--- START ---

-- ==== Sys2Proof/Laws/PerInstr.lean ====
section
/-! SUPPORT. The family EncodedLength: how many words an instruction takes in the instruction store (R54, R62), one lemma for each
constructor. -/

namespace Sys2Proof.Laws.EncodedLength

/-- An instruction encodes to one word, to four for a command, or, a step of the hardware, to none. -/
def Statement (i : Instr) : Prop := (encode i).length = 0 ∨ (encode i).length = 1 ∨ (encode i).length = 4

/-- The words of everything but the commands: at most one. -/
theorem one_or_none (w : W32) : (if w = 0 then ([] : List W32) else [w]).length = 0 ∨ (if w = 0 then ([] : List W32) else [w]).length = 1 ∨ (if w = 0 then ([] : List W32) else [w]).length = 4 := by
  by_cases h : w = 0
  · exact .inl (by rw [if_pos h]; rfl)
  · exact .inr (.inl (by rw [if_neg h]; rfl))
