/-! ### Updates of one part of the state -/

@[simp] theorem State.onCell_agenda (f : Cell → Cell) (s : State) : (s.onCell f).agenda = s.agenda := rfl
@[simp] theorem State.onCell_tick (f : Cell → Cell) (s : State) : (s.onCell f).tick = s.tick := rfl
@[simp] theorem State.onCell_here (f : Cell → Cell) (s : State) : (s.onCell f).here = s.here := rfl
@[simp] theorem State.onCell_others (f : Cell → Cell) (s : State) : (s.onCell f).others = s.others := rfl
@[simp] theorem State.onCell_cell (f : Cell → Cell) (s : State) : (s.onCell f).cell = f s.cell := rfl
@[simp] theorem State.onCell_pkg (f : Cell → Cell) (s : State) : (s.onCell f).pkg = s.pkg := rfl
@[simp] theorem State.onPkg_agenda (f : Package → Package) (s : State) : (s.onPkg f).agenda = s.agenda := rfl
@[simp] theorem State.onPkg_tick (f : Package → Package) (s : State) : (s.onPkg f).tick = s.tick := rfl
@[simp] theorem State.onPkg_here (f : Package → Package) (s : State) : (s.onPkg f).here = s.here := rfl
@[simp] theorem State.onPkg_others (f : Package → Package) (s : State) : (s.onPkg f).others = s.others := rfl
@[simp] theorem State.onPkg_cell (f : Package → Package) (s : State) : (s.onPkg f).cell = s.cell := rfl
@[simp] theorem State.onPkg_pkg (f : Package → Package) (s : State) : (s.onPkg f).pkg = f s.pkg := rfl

--- END ---
--- START ---

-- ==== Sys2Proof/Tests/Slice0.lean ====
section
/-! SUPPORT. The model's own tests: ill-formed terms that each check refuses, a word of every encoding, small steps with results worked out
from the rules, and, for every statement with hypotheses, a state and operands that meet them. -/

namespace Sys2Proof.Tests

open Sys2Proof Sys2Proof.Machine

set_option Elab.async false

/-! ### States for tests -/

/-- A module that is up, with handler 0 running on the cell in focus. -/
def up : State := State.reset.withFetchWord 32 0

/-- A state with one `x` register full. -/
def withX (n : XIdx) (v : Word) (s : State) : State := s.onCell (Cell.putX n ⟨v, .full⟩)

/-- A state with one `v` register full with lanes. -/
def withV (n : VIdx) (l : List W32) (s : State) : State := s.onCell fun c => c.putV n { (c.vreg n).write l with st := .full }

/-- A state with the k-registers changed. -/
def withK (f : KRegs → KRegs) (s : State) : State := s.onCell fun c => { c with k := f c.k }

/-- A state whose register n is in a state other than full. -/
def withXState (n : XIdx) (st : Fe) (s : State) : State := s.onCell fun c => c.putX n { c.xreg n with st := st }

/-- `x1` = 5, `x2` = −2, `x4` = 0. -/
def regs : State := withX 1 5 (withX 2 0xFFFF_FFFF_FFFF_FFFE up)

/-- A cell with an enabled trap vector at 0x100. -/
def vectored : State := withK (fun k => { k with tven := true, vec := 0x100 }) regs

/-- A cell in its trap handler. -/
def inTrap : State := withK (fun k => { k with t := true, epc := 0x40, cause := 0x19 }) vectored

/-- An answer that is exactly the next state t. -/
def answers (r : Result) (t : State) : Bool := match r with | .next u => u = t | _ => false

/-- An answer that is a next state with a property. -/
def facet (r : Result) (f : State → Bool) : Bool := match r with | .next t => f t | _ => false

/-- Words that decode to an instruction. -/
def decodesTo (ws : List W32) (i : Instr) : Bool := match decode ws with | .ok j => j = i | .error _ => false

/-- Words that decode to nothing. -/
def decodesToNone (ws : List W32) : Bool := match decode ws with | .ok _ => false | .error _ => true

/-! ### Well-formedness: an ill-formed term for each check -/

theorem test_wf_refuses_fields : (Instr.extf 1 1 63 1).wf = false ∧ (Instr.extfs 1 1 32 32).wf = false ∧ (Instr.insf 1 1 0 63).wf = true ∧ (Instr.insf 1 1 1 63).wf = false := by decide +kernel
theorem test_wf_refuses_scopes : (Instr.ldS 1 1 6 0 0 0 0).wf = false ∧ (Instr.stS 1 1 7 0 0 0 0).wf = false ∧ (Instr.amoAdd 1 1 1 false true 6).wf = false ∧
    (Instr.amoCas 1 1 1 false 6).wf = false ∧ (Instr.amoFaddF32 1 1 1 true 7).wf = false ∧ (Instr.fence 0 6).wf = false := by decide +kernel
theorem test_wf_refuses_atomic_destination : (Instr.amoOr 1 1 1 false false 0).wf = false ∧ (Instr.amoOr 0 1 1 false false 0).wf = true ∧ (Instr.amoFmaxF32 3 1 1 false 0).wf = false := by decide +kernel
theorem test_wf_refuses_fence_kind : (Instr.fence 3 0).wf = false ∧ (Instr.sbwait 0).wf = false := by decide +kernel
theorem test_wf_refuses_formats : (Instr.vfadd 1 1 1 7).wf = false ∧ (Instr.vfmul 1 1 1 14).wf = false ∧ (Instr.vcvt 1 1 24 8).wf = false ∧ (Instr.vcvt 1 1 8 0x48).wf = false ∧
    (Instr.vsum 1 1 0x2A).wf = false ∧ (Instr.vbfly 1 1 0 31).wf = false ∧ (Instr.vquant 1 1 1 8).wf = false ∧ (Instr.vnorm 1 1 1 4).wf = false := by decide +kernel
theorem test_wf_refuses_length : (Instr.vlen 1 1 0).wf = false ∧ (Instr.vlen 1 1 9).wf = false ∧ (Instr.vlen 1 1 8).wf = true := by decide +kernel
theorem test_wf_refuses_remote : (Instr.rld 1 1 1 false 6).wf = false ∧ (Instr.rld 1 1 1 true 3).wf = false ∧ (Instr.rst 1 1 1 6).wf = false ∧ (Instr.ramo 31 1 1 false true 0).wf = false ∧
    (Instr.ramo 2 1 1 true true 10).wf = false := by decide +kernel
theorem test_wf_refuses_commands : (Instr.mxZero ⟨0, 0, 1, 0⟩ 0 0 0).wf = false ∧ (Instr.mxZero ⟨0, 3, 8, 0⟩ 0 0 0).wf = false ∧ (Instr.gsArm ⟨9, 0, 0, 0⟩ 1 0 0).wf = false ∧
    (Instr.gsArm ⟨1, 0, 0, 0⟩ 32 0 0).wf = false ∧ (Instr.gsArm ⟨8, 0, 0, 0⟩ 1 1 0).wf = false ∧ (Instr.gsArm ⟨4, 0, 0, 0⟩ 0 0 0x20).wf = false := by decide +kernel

--- END ---

> _REQUIRED WORK_
Taking the entries above, restate exactly those lines that fall between the line with "def withK (f" and the line with "def decodesTo (ws", keeping both of those lines too.

> _EXERCISE RESPONSE_
def withK (f : KRegs → KRegs) (s : State) : State := s.onCell fun c => { c with k := f c.k }

/-- A state whose register n is in a state other than full. -/
def withXState (n : XIdx) (st : Fe) (s : State) : State := s.onCell fun c => c.putX n { c.xreg n with st := st }

/-- `x1` = 5, `x2` = −2, `x4` = 0. -/
def regs : State := withX 1 5 (withX 2 0xFFFF_FFFF_FFFF_FFFE up)

/-- A cell with an enabled trap vector at 0x100. -/
def vectored : State := withK (fun k => { k with tven := true, vec := 0x100 }) regs

/-- A cell in its trap handler. -/
def inTrap : State := withK (fun k => { k with t := true, epc := 0x40, cause := 0x19 }) vectored

/-- An answer that is exactly the next state t. -/
def answers (r : Result) (t : State) : Bool := match r with | .next u => u = t | _ => false

/-- An answer that is a next state with a property. -/
def facet (r : Result) (f : State → Bool) : Bool := match r with | .next t => f t | _ => false

/-- Words that decode to an instruction. -/
def decodesTo (ws : List W32) (i : Instr) : Bool := match decode ws with | .ok j => j = i | .error _ => false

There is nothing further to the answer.